Paul Joüon (6 February 1871 – 18 February 1940 in Nantes) was a French Jesuit priest, hebraist, Semitic language specialist and member of the Pontifical Biblical Institute. Author of a philological and exegetical commentary on the Book of Ruth (1924), he also wrote A Grammar of Biblical Hebrew for which he received the Volney Prize from the Institute of France. First published in 1923, Joüon's grammar, enjoying numerous editions as well as an English translation, continues to serve as an important reference to this day.

== Life ==

Paul Joüon was born on 26 February 1871 in Nantes (Loire-Atlantique), France. He entered the Compagnie de Jésus in 1890. Paul Joüon is the son of Eugène Joüon, a notary and lawyer in Nantes, and Marguerite Billeheust de Saint-Georges. He is the brother of the Jesuit René Joüon.

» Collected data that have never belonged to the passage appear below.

-- ==== Sys2Proof/Certificates/Slice0/Obligations.lean ====
section
/-! DEFINITION. Certificates/Slice0/Obligations.lean: the statements for the provers. -/

open Sys2Proof Sys2Proof.Machine

/-! ### The step -/

/-- A step runs the command at the front of the queue on the state with the queue's rest. -/
def Obligations.StepRunsFrontCommand : Prop :=
  ∀ (c : Instr) (q : List Instr) (s : State), step { s with pending := c :: q } = exec c { s with pending := q }

/-- With no command and no target request waiting, one reference edge passes (R440, R443; the idle step is the model's choice, log 50). Firmware's
hourly persistent record (R474) alone writes host memory then. -/
def Obligations.IdleStepCountsTheTimebase : Prop :=
  ∀ s : State, s.pending = [] → s.treqs = [] →
    ∃ t, step s = .next t
      ∧ t = { s with
              aon := { s.aon with tb := if s.boot.cold || s.aon.refLost then s.aon.tb else s.aon.tb + 1 },
              irqs := t.irqs, pwr := t.pwr, fc := t.fc, hostOut := t.hostOut, mgmt := t.mgmt }
      ∧ (s.mgmt.run = false ∨ t.aon.tb < s.mgmt.persistAt + s.us 3600000000 → t.fc = s.fc ∧ t.hostOut = s.hostOut ∧ t.mgmt = s.mgmt)

/-! ### The scalar slot -/

/-- R305, Table 5 of Instruction reference: the register forms of the scalar slot. -/
def Obligations.ScalarRegisterForms : Prop :=
  ∀ (s : State) (c : CoreNo) (rd ra rb : BitVec 5), s.issues c →
    let a := (s.core c).cur.sreg ra.toNat
    let b := (s.core c).cur.sreg rb.toNat
    exec (.add c rd ra rb) s = .next (s.wroteSr c rd (a + b))
    ∧ exec (.sub c rd ra rb) s = .next (s.wroteSr c rd (a - b))
    ∧ exec (.and c rd ra rb) s = .next (s.wroteSr c rd (a &&& b))
    ∧ exec (.or c rd ra rb) s = .next (s.wroteSr c rd (a ||| b))
    ∧ exec (.xor c rd ra rb) s = .next (s.wroteSr c rd (a ^^^ b))
    ∧ exec (.shl c rd ra rb) s = .next (s.wroteSr c rd (a <<< (b.toNat % 64)))
    ∧ exec (.shr c rd ra rb) s = .next (s.wroteSr c rd (a >>> (b.toNat % 64)))
    ∧ exec (.sar c rd ra rb) s = .next (s.wroteSr c rd (a.sshiftRight (b.toNat % 64)))
    ∧ exec (.mul c rd ra rb) s = .next (s.wroteSr c rd (a * b))
    ∧ exec (.slt c rd ra rb) s = .next (s.wroteSr c rd (if a.toInt < b.toInt then 1#64 else 0#64))
    ∧ exec (.sltu c rd ra rb) s = .next (s.wroteSr c rd (if a.toNat < b.toNat then 1#64 else 0#64))
    ∧ exec (.seq c rd ra rb) s = .next (s.wroteSr c rd (if a = b then 1#64 else 0#64))

/-- R305: the immediate forms; IMM is sign-extended to 64 bits (Table 4 of Instruction reference). -/
def Obligations.ScalarImmediateForms : Prop :=
  ∀ (s : State) (c : CoreNo) (rd ra : BitVec 5) (imm : W16), s.issues c →
    let a := (s.core c).cur.sreg ra.toNat
    let b := imm.signExtend 64
    exec (.addi c rd ra imm) s = .next (s.wroteSr c rd (a + b))
    ∧ exec (.subi c rd ra imm) s = .next (s.wroteSr c rd (a - b))
    ∧ exec (.andi c rd ra imm) s = .next (s.wroteSr c rd (a &&& b))
    ∧ exec (.ori c rd ra imm) s = .next (s.wroteSr c rd (a ||| b))
    ∧ exec (.xori c rd ra imm) s = .next (s.wroteSr c rd (a ^^^ b))
    ∧ exec (.shli c rd ra imm) s = .next (s.wroteSr c rd (a <<< (b.toNat % 64)))
    ∧ exec (.shri c rd ra imm) s = .next (s.wroteSr c rd (a >>> (b.toNat % 64)))
    ∧ exec (.sari c rd ra imm) s = .next (s.wroteSr c rd (a.sshiftRight (b.toNat % 64)))
    ∧ exec (.muli c rd ra imm) s = .next (s.wroteSr c rd (a * b))
    ∧ exec (.slti c rd ra imm) s = .next (s.wroteSr c rd (if a.toInt < b.toInt then 1#64 else 0#64))
    ∧ exec (.sltui c rd ra imm) s = .next (s.wroteSr c rd (if a.toNat < b.toNat then 1#64 else 0#64))
    ∧ exec (.seqi c rd ra imm) s = .next (s.wroteSr c rd (if a = b then 1#64 else 0#64))

/-- R303: SR0 reads as zero and discards writes; a write of another register is read back there alone, and changes nothing else. -/
def Obligations.ScalarRegisterFile : Prop :=
  ∀ (s : State) (c : Nat) (rd : BitVec 5) (v : W64) (j : Nat),
    ((s.wroteSr c rd v).core c).cur.sreg j = (if j = 0 then 0#64 else if j = rd.toNat then v else (s.core c).cur.sreg j)
    ∧ onlyCore s (s.wroteSr c rd v) c
    ∧ ((s.wroteSr c rd v).core c).cur = { (s.core c).cur with sr := ((s.wroteSr c rd v).core c).cur.sr }
    ∧ ((s.wroteSr c rd v).core c).st = (s.core c).st

/-- R286, R305, R151: the scalar slot's other forms. MOVSM reads a summary register that is not pending; TBR the timebase; DBASE and
DSET run in partitions of descriptor handles (R34). -/
def Obligations.ScalarMovesAndDescriptors : Prop :=
  ∀ (s : State) (c : CoreNo) (rd ra : BitVec 5) (imm : W32), s.issues c →
    let k := s.core c
    let a := k.cur.sreg ra.toNat
    exec (.li c rd imm) s = .next (s.wroteSr c rd (imm.signExtend 64))
    ∧ exec (.lih c rd imm) s = .next (s.wroteSr c rd (imm ++ (k.cur.sreg rd.toNat).setWidth 32))
    ∧ exec (.tbr c rd) s = .next (s.wroteSr c rd (BitVec.ofNat 64 s.aon.tb))
    ∧ (∀ sm : BitVec 3, k.run.smPending sm.toNat = false →
        exec (.movsm c rd sm) s = .next (s.wroteSr c rd ((k.cur.smreg sm.toNat).setWidth 64)))
    ∧ (∀ w : W16, (s.cenv c).qends = false →
        exec (.dbase c ra w) s = .next (s.updCore c (fun k =>
          { k with cur := { k.cur with dbase := (a + w.signExtend 64).toNat }, run := k.run.issued 1 })))
    ∧ (∀ (h : BitVec 10) (w : BitVec 3), (s.cenv c).qends = false → k.run.entries = [] → k.run.fq = [] → k.run.eq = [] →
        descAddr k h.toNat + 32 ≤ 196608 → inKept k.cur.kept ((descAddr k h.toNat + 4 * w.toNat) / 32) = false →
        exec (.dset c h w ra) s = .next (s.updCore c (fun k =>
          { k with st := { k.st with
                     ls := Memory.setW32 k.st.ls (descAddr k h.toNat + 4 * w.toNat) (a.setWidth 32),
                     landing := k.st.landing.erase ((descAddr k h.toNat + 4 * w.toNat) / 32) },
                   run := k.run.issued 1 })))

/-- R285, R302, R306: a branch whose condition holds discards what was fetched and goes on at its target (the streams that the discarded
long words name are not queued any more, R215); one whose condition fails only
issues. A reserved condition, a misaligned target, or a taken target at or beyond LEN faults at issue. -/
def Obligations.Branches : Prop :=
  ∀ (s : State) (c : CoreNo) (cond : BitVec 3) (ra rb : BitVec 5) (target : W32), s.issues c →
    let a := (s.core c).cur.sreg ra.toNat
    let b := (s.core c).cur.sreg rb.toNat
    let holds : Prop := (cond = 0#3) ∨ (cond = 1#3 ∧ a = b) ∨ (cond = 2#3 ∧ a ≠ b) ∨ (cond = 3#3 ∧ a.toInt < b.toInt)
      ∨ (cond = 4#3 ∧ b.toInt ≤ a.toInt) ∨ (cond = 5#3 ∧ a.toNat < b.toNat) ∨ (cond = 6#3 ∧ b.toNat ≤ a.toNat)
    (cond ≠ 7#3 → target.toNat % 4 = 0 →
      (holds → target.toNat < streamLen (s.core c) →
        exec (.br c cond ra rb target) s = .next (s.updCore c (fun k =>
          { k with run := { k.run.issued 1 with
              qdec := k.run.qdec ++ queuedIds s.v64 k.run.iq 512 ++ k.run.qadm, qadm := [], iq := [], pre := [], fetch := none,
              iqOff := target.toNat, branch := some target.toNat } })))
      ∧ (¬ holds → exec (.br c cond ra rb target) s = .next (s.updCore c (fun k => { k with run := k.run.issued 1 })))
      ∧ (holds → streamLen (s.core c) ≤ target.toNat → ∃ t, exec (.br c cond ra rb target) s = .next t ∧ faultsAt s t c 0x4D))
    ∧ (cond = 7#3 → ∃ t, exec (.br c cond ra rb target) s = .next t ∧ faultsAt s t c 0x10)
    ∧ (cond ≠ 7#3 → target.toNat % 4 ≠ 0 → ∃ t, exec (.br c cond ra rb target) s = .next t ∧ faultsAt s t c 0x4E)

He pursued advanced studies in Semitic philology, primarily in Paris, before undertaking a period of private study and convalescence in Cairo from 1896 to 1898. He subsequently continued his theological formation in Beirut from 1898 to 1901, after which he returned to Paris.

From 1907 to 1914, he taught Hebrew philology at the Faculté orientale and the Jesuit Séminaire of the Saint Joseph University of Beirut when the Turks closed the university. Then he taught, from 1915 to 1919 at the Pontifical Biblical Institute in Rome. Due to poor health, he was forced to give up teaching and devote himself exclusively to research. Consequently, he conducted research in Rome from 1919 to 1926 and in Paris from 1926 to 1940.

Joüon was the student of French rabbi and orientalist Mayer Lambert.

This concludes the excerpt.